» **WHAT TO DO**:
Please work out how many lines in the data below hold the word "true", and state only the number.

» **PROVIDED RECORDS**:
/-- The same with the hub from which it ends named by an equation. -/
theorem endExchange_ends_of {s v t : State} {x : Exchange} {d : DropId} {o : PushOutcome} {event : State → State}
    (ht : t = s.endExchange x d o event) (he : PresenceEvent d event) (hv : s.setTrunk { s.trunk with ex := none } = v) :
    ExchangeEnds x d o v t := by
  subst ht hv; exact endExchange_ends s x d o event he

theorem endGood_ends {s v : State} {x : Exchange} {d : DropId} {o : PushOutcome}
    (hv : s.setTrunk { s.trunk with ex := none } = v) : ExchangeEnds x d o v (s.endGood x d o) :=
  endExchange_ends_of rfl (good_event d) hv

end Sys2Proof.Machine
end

* * *

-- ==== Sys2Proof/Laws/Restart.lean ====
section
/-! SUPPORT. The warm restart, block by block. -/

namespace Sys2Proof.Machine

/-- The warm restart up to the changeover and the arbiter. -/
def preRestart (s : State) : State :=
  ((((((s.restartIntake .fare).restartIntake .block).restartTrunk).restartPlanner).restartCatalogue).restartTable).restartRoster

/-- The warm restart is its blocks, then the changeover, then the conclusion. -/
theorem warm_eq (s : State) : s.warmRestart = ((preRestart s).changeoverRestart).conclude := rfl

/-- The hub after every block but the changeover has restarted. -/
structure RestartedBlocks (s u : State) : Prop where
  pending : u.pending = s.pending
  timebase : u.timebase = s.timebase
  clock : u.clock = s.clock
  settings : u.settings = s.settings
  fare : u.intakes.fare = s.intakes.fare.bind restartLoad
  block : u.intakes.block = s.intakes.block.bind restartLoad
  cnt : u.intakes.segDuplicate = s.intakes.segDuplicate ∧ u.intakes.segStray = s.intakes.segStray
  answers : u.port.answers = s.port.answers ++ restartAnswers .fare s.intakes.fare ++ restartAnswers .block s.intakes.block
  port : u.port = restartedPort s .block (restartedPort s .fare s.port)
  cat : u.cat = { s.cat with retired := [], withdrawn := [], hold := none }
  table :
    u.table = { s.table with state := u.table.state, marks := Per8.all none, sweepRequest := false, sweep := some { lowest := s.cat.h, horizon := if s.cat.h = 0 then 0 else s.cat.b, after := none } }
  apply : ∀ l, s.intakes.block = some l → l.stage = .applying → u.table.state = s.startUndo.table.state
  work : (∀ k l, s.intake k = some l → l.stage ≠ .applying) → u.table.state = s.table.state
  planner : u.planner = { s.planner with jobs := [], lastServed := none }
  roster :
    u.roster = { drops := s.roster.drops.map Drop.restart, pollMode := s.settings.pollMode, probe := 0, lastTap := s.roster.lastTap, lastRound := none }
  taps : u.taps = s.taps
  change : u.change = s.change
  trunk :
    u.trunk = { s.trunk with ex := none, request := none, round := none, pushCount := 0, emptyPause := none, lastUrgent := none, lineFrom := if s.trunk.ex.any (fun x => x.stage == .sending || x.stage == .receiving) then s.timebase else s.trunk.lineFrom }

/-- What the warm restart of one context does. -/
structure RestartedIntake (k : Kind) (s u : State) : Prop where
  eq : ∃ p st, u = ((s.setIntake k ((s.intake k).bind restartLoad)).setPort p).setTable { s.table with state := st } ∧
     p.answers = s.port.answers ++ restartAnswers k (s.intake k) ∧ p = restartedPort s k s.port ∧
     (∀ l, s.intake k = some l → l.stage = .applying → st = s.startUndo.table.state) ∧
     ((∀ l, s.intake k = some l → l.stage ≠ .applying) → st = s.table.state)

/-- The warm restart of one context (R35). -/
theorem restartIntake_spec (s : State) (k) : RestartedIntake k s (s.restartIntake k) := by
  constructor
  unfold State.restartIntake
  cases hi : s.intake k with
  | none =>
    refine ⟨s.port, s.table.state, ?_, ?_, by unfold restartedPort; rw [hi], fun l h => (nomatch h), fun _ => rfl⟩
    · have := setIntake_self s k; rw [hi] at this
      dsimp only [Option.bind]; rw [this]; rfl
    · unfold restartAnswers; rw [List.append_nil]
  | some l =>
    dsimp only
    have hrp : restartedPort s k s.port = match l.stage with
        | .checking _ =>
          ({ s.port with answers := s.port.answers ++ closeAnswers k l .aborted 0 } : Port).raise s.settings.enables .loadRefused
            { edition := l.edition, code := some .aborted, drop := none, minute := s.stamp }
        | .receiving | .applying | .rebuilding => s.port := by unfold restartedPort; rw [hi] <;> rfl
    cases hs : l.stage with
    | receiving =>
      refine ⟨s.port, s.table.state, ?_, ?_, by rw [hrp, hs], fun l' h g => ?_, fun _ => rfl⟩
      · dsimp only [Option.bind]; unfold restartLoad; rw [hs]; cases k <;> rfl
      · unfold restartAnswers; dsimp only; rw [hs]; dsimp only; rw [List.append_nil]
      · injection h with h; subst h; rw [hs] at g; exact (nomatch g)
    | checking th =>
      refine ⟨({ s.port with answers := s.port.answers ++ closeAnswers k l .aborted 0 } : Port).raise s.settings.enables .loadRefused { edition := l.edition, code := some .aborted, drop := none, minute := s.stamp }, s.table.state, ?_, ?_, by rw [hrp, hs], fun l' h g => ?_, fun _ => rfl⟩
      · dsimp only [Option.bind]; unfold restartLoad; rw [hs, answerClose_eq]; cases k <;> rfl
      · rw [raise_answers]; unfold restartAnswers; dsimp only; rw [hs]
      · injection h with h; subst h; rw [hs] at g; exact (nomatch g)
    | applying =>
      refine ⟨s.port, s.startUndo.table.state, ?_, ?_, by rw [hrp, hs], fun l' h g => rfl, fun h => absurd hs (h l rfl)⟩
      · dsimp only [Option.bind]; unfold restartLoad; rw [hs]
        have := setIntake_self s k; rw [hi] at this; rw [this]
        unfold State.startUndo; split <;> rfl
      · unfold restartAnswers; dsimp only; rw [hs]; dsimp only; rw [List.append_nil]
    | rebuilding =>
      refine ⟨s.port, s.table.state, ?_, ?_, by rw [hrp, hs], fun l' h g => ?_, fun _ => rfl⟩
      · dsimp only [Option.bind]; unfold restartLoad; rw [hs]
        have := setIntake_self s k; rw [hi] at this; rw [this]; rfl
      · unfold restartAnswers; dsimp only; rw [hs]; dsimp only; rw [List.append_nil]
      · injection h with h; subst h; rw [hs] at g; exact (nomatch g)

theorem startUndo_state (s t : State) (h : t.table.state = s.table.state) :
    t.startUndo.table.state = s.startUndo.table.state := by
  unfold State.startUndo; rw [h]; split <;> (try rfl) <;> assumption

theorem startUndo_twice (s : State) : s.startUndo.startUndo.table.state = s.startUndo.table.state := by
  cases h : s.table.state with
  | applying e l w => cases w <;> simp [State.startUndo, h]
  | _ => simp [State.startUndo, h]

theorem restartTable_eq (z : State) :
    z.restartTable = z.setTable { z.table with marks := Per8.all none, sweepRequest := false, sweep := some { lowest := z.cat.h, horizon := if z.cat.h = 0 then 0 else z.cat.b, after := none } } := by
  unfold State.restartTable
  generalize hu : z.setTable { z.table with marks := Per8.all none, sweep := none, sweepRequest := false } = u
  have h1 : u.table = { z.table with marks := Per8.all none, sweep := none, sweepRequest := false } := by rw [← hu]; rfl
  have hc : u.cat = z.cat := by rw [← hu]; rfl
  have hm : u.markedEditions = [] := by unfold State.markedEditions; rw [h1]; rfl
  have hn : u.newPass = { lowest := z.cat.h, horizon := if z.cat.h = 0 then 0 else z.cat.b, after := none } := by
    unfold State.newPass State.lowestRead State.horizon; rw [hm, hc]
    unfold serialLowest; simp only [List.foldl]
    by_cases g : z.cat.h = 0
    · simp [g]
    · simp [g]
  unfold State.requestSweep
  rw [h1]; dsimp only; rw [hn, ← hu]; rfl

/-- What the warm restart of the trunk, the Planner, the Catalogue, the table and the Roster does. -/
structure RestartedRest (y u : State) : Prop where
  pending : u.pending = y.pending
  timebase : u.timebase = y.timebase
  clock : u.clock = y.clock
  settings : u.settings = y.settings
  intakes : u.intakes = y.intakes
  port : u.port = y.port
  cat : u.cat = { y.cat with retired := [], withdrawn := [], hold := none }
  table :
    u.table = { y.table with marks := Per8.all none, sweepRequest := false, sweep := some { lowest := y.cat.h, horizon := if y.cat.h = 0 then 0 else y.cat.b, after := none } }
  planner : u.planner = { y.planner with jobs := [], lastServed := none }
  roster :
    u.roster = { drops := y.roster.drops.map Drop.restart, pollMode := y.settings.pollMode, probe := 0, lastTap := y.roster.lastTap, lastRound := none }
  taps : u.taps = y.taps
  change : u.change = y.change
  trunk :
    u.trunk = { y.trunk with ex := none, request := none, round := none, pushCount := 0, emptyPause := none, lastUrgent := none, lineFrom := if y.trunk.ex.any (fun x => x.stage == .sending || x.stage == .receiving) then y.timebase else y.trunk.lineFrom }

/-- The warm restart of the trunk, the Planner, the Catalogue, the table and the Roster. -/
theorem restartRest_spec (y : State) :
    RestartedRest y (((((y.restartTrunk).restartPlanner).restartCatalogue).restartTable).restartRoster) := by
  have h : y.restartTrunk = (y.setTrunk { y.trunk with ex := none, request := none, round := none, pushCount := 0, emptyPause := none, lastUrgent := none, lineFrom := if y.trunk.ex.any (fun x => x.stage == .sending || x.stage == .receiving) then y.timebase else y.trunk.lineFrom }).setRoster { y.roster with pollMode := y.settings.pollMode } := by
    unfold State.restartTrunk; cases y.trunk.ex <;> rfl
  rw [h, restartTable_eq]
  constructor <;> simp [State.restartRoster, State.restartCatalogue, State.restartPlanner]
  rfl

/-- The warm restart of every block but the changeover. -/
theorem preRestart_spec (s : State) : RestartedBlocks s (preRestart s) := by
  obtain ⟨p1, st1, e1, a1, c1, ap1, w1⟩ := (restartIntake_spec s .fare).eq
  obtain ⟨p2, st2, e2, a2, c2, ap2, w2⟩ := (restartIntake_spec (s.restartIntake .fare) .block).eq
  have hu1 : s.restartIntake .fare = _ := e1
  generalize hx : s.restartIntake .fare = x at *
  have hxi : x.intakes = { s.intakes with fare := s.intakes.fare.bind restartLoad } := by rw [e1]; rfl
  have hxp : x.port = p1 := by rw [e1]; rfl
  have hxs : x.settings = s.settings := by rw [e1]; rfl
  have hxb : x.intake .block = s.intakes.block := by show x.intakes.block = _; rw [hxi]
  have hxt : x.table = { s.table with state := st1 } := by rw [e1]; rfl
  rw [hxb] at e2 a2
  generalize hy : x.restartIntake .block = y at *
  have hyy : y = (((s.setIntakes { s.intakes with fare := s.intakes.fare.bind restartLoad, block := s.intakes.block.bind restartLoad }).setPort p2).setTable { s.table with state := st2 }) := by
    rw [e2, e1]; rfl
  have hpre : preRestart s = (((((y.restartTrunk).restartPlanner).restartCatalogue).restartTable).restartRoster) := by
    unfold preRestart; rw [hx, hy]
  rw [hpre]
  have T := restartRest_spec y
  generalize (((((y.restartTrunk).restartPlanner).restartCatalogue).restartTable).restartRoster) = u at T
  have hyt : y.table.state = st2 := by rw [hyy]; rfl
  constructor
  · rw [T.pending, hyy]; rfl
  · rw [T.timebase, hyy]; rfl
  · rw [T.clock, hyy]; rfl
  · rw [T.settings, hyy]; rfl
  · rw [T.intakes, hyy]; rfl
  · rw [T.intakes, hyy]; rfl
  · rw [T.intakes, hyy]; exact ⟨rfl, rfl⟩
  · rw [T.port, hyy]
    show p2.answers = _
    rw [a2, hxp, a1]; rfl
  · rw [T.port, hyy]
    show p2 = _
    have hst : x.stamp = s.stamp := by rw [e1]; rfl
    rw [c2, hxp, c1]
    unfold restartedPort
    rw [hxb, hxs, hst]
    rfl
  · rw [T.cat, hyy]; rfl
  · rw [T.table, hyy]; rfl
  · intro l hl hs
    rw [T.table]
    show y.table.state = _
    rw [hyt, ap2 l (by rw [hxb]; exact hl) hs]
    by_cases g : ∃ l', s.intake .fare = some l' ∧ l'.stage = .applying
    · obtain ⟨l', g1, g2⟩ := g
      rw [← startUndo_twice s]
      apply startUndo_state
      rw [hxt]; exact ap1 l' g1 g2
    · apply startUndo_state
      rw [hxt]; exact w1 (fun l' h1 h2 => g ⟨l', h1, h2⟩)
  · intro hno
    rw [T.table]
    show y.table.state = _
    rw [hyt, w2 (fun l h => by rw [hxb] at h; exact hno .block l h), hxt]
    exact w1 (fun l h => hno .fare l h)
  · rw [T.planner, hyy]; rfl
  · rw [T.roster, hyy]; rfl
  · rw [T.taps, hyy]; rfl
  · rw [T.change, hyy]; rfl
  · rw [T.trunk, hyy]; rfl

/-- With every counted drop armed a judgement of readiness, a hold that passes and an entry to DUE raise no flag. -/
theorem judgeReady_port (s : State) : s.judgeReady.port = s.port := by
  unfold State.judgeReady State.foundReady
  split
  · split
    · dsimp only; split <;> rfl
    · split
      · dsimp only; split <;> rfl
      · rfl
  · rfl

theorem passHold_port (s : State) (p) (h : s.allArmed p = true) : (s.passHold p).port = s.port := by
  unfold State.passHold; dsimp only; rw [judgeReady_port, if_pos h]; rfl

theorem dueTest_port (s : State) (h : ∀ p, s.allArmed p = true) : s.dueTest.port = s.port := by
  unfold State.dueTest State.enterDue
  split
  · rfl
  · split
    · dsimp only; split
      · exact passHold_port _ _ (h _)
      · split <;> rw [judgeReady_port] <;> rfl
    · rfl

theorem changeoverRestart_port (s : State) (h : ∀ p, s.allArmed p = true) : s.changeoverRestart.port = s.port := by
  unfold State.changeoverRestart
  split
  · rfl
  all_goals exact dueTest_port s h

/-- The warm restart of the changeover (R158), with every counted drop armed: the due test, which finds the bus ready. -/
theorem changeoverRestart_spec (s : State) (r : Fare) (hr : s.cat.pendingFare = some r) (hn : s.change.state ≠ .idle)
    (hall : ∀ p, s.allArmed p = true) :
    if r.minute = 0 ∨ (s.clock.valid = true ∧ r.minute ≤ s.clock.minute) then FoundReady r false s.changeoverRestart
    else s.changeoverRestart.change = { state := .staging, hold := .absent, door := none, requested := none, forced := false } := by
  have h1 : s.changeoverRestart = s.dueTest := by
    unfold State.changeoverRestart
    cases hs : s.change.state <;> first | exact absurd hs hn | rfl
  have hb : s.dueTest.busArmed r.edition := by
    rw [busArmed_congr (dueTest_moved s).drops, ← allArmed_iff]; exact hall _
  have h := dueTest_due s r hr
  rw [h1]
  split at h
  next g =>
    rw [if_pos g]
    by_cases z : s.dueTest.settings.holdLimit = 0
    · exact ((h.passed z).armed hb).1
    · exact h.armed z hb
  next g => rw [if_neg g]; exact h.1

» **ANSWER BELOW**:
5